一方で、ミクロな要因として、森氏はメーカー側が低迷するガム市場を復権させようとSNSなどで拡散する話題作りを目的としたプロモーションを数多く展開していったことを挙げる。
「ガムの本質的な部分に触れず、著名なタレントや面白いCMに依存して話題作りを狙った結果、一時的に売上には影響があるものの、継続的にガムの魅力を伝えるということを怠ってしまった時代がある」(森氏)
ガムは、仕事やドライブの合間にリフレッシュしたり、集中力を高めたりする目的で楽しむことが本来の存在価値だといえる。しかし、そうしたひとつの“食文化”を若い世代に伝える前に、話題作りを先行してしまったことで、ガムが本来持つ魅力が世の中に理解されなくなっていったのだ。

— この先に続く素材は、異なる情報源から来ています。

-- ==== Sys2Proof/Machine/Sha3.lean ====
section
/-! DEFINITION. SHA3-512 and the SHAKE functions (R383, R384), which the spec names and whose text is FIPS 202 (PRESUMED,
log 5): the permutation of 25 lanes of 64 bits, and the sponge over bytes. -/

namespace Sys2Proof.Machine

/-- The state of the permutation: lane (x, y) at place x + 5y. -/
abbrev Lanes := List (BitVec 64)

/-- The lane (x, y), with both coordinates taken modulo 5. -/
def lane (a : Lanes) (x y : Nat) : BitVec 64 := a.getD (x % 5 + 5 * (y % 5)) 0

/-- The 25 lanes by their coordinates. -/
def lanesOf (f : Nat → Nat → BitVec 64) : Lanes := (List.range 25).map (fun i => f (i % 5) (i / 5))

/-- The walk over the 24 lanes other than (0, 0) that ρ and π follow: each lane with the number of its stop. -/
def laneWalk : Nat → Nat → Nat → Nat → List (Nat × Nat)
  | 0, _, _, _ => []
  | n + 1, k, x, y => (x + 5 * y, k) :: laneWalk n (k + 1) y ((2 * x + 3 * y) % 5)

/-- How far ρ turns the lane at a place: the triangular number of its stop on the walk; lane (0, 0) stays. -/
def laneTurn (p : Nat) : Nat :=
  match (laneWalk 24 1 1 0).find? (fun e => e.1 == p) with
  | some (_, k) => k * (k + 1) / 2 % 64
  | none => 0

/-- The register of eight bits that ι takes its bits from, n steps on: x to the n modulo x^8 + x^6 + x^5 + x^4 + 1. -/
def iotaRegister : Nat → Nat
  | 0 => 1
  | n + 1 => let r := 2 * iotaRegister n; if r < 256 then r else r ^^^ 0x171

/-- The constant of a round: bit 2^j - 1 is the lowest bit of the register, 7 steps a round and j within it. -/
def roundConstant (round : Nat) : BitVec 64 :=
  (List.range 7).foldl (fun w j => if iotaRegister (7 * round + j) % 2 = 1 then w ||| BitVec.twoPow 64 (2 ^ j - 1) else w) 0

/-- The parity of the lanes of one x. -/
def parityAt (a : Lanes) (x : Nat) : BitVec 64 := (List.range 5).foldl (fun w y => w ^^^ lane a x y) 0

/-- The step θ: to each lane, the parity of the x before it and, turned by one, of the x after it. -/
def keccakTheta (a : Lanes) : Lanes :=
  let ps := (List.range 5).map (parityAt a)
  let mixed := (List.range 5).map (fun x => ps.getD ((x + 4) % 5) 0 ^^^ (ps.getD ((x + 1) % 5) 0).rotateLeft 1)
  a.mapIdx (fun i w => w ^^^ mixed.getD (i % 5) 0)

/-- The steps ρ and π: each lane turned, and moved. -/
def keccakMove (a : Lanes) : Lanes :=
  let t := lanesOf (fun x y => (lane a x y).rotateLeft (laneTurn (x + 5 * y)))
  lanesOf (fun x y => lane t (x + 3 * y) x)

/-- The step χ. -/
def keccakChi (a : Lanes) : Lanes := lanesOf (fun x y => lane a x y ^^^ (~~~(lane a (x + 1) y) &&& lane a (x + 2) y))

/-- One round, by its number: ι adds the round's constant to lane (0, 0). -/
def keccakRound (a : Lanes) (round : Nat) : Lanes :=
  (keccakChi (keccakMove (keccakTheta a))).modify 0 (fun x => x ^^^ roundConstant round)

/-- The permutation. -/
def keccak (a : Lanes) : Lanes := (List.range 24).foldl keccakRound a

/-- A list cut into n parts of k. -/
def parts {α : Type} (k : Nat) (l : List α) : Nat → List (List α)
  | 0 => []
  | n + 1 => l.take k :: parts k (l.drop k) n

/-- A block of bytes taken into the state. -/
def absorbBlock (a : Lanes) (block : List Byte) : Lanes :=
  let ws := (parts 8 block (block.length / 8)).map (fun b => BitVec.ofNat 64 (leNat b))
  keccak (a.mapIdx (fun i x => x ^^^ ws.getD i 0))

/-- The message with its suffix and padding, a multiple of the rate. -/
def spongePad (rate : Nat) (suffix : Byte) (bs : List Byte) : List Byte :=
  let n := rate - bs.length % rate
  if n = 1 then bs ++ [suffix ||| 0x80] else bs ++ [suffix] ++ List.replicate (n - 2) 0 ++ [0x80]

/-- The state that has taken a message in. -/
def absorbAll (rate : Nat) (suffix : Byte) (bs : List Byte) : Lanes :=
  let p := spongePad rate suffix bs
  (parts rate p (p.length / rate)).foldl absorbBlock (List.replicate 25 0)

/-- The bytes that a state gives out. -/
def squeeze (rate : Nat) (a : Lanes) : List Byte := (a.flatMap (fun x => leBytes 8 x.toNat)).take rate

/-- The bytes of n blocks of output. -/
def squeezeAll (rate : Nat) (a : Lanes) : Nat → List Byte
  | 0 => []
  | n + 1 => squeeze rate a ++ squeezeAll rate (keccak a) n

/-- SHA3-512 of bytes, byte 0 of the digest lowest. -/
def sha3 (bs : List Byte) : BitVec 512 := BitVec.ofNat 512 (leNat ((squeeze 72 (absorbAll 72 0x06 bs)).take 64))

/-- n bytes of SHAKE256. -/
def shake256 (bs : List Byte) (n : Nat) : List Byte := (squeezeAll 136 (absorbAll 136 0x1F bs) ((n + 135) / 136)).take n

end Sys2Proof.Machine
end

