/-- The identifier of the launch in a slot (R18). -/
def launchId (gen : BitVec 22) (slot : Nat) : BitVec 32 := gen ++ BitVec.ofNat 10 slot

/-- The state is final (R15). -/
def LaunchState.isFinal : LaunchState → Bool
  | .held | .running => false
  | .complete | .cancelled | .faulted => true

/-- The capacity of a queue (R12). -/
def Queue.cap (q : Queue) : Nat := q.onchip + q.spillcap

/-- Entries held and not reserved for an instance. -/
def Queue.unreserved (q : Queue) : Nat := q.chip.length + q.waiting.length + q.spilled

/-- Entries held, reserved ones included (R20). -/
def Queue.held (q : Queue) : Nat := q.chip.length + q.waiting.length + q.spilled + q.reserved

/-- A queue is DRAINED: closed, not FAULTED (R30), and holding no entry, reserved ones included (R37). -/
def Queue.drained (q : Queue) : Bool := q.closed && !q.faulted && q.held == 0

/-- The state code of a queue's status word (R20). -/
def Queue.code (q : Queue) : Nat :=
  if q.faulted then 3 else if q.drained then 2 else if q.closed then 1 else 0

/-- The status word of a queue (R20). -/
def Queue.status (q : Queue) : Word :=
  BitVec.ofNat 64 (q.code * 2 ^ 60 + q.dropped.toNat * 2 ^ 32 + Nat.min q.held (2 ^ 32 - 1))

/-- The queue has room on chip for an entry that nothing older waits before. -/
def Queue.chipRoom (q : Queue) : Bool := decide (q.chip.length + q.reserved < q.onchip)

/-- A push must wait: at capacity, FAULTED, or an earlier entry has not been written to the spill area yet (R21,
DEDUCED, log 13). -/
def Queue.blocked (q : Queue) : Bool := decide (q.cap ≤ q.held) || q.faulted || !q.waiting.isEmpty

/-- The queue with an entry at its tail (R29). -/
def Queue.push (q : Queue) (e : BitVec 128) : Queue :=
  if q.spilled == 0 && q.waiting.isEmpty && q.chipRoom then { q with chip := q.chip ++ [e] }
  else { q with waiting := q.waiting ++ [e] }

/-- The dropped-entry count one higher, saturating (R20). -/
def Queue.drop (q : Queue) : Queue := { q with dropped := if q.dropped = BitVec.allOnes 28 then q.dropped else q.dropped + 1 }

/-- Entries that wait for their spill write come on chip while nothing is spilled and there is room (R29), in FAULTED too,
where they are on-chip entries older than every spilled one (R30). -/
def Queue.refill (q : Queue) : Queue :=
  if q.spilled == 0 && q.chipRoom then
    match q.waiting with
    | e :: es => { q with chip := q.chip ++ [e], waiting := es }
    | [] => q
  else q

/-- The head unreserved entry where the die's SRAM holds it: on chip, or, with nothing spilled, waiting for its spill
write (R29). -/
def Queue.head (q : Queue) : Option (BitVec 128) :=
  match q.chip, q.waiting with
  | e :: _, _ => some e
  | [], e :: _ => if q.spilled == 0 then some e else none
  | [], [] => none

/-- The queue without that entry. -/
def Queue.behead (q : Queue) : Queue :=
  match q.chip, q.waiting with
  | _ :: es, _ => { q with chip := es }
  | [], _ :: es => { q with waiting := es }
  | [], [] => q

/-- The queue once that entry has been popped. -/
def Queue.pop (q : Queue) : Queue := q.behead.refill

/-- The queue with no entry, as a cancel or a final state leaves it (R13, R40). -/
def Queue.empty (q : Queue) : Queue :=
  { q with chip := [], waiting := [], spilled := 0, reserved := 0, heldStores := [] }

/-- The queue of a launch that becomes final: the stores that back-pressure holds are discarded and counted (R20). -/
def Queue.final (q : Queue) : Queue := (q.heldStores.foldl (fun x _ => x.drop) q).empty

/-- Back-pressure holds an entry of a store that an agent has posted: what the agent orders behind its stores waits (R21, R329,
R330, R368). -/
def State.holdsStore (s : State) (who : Poster) : Bool :=
  s.slots.any (fun p =>
    match p.2.launch with
    | some l => l.queues.any (fun q => q.heldStores.any (fun e => e.2.2 == who))
    | none => false)

/-- An entry of a queue-port store that back-pressure held has been pushed or discarded: once none of the store is held, the
thread's store counter falls (R162, R334). -/
def State.storeDone (s : State) (who : Poster) : State :=
  match who with
  | .thread t => if s.holdsStore who then s else s.onCtx t (fun c => { c with st := c.st - 1 })
  | .port _ | .gone => s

「2000年以降、消費の低迷が加速するなか、ガムにとってはライバルが増えているのが現状だ。気分のリフレッシュという意味では、ミントタブだけでなく、コーヒーやグミ、チョコレートなども競合になってきている。その中で市場を維持していくためには、ガムが本来持つ魅力を改めて伝えていかなければならない。“お口のリフレッシュ”という機能的なメリットだけでなく、その他のさまざまなものと組み合わせた感情的・情緒的な価値を提案していかなければならない。単なる話題づくりではなく、日常のなかでガムが役に立つシチュエーションを提案することが重要だ」(森氏)
プロモーションを通じて、ガムを日常に密着した存在にしたい
森氏が提起するこうしたマーケティングの課題は、9月に始まった新たなプロモーションにも反映されている。イメージキャラクターに俳優の岡田将生さんを起用したテレビCMでは、食後の息が気になる出演者たちが、職場で息への不安からジェスチャーで仕事の要件を伝えようとして会話が噛み合わなくなるというシーンをコミカルに演出している。このCMの面白さだけで話題になりそうだが、その裏には“食後にガムを噛むことで、息への不安に制約されずに会話できる”というガムの魅力をストレートに伝えることに繋がっているのだ。
森氏によると、こうしたプロモーションの背景として、ガムを噛むシチュエーションとして“職場でのリフレッシュ”を重視しているのだという。ただ、同じ職場のリフレッシュというテーマでは、コーヒーやチョコレートなどビジネスパーソンにとっての選択肢は幅広い。そこで、ガムの関与度を高めるために“職場でのリフレッシュによって息への不安を解決してコミュニケーションを円滑にし、人々の距離が縮まる”というシーンを訴求したのだ。
「自社の調査によると、海外では自分の息がスッキリしていると自信に繋がるという意見が多いが、日本では安心感に繋がるという意見が多い。他の人を(口の臭いで)嫌な気持ちにさせないという日本人ならではのエチケット意識が強い。そういう意識を改めて喚起させるプロモーションを企画した」(森氏)
これはガム市場に限ったことではないが、消費を拡大させるために重要なのは、その商品が必要とされる文化や習慣、ライフスタイルを生み出すことだ。これは多くの企業がブランドマーケティングのテーマに掲げていることで、クロレッツのプロモーションでテーマとなった“職場のコミュニケーションにおけるエチケット”も、そのひとつだと言える。
この点について森氏は「今後、ガムの消費を復活させるためには、ガムがより生活に身近なものとして受け入れてもらい、ガムを噛むことを習慣にしてもらうためのアプローチが必要だ。また、モンデリーズはガム市場で世界2位の企業だが、基幹商品だけでなく従来の日本市場にはない新商品を積極的に展開していくことで、ガムを手にするきっかけを生み出していくことも重要だ」と語った。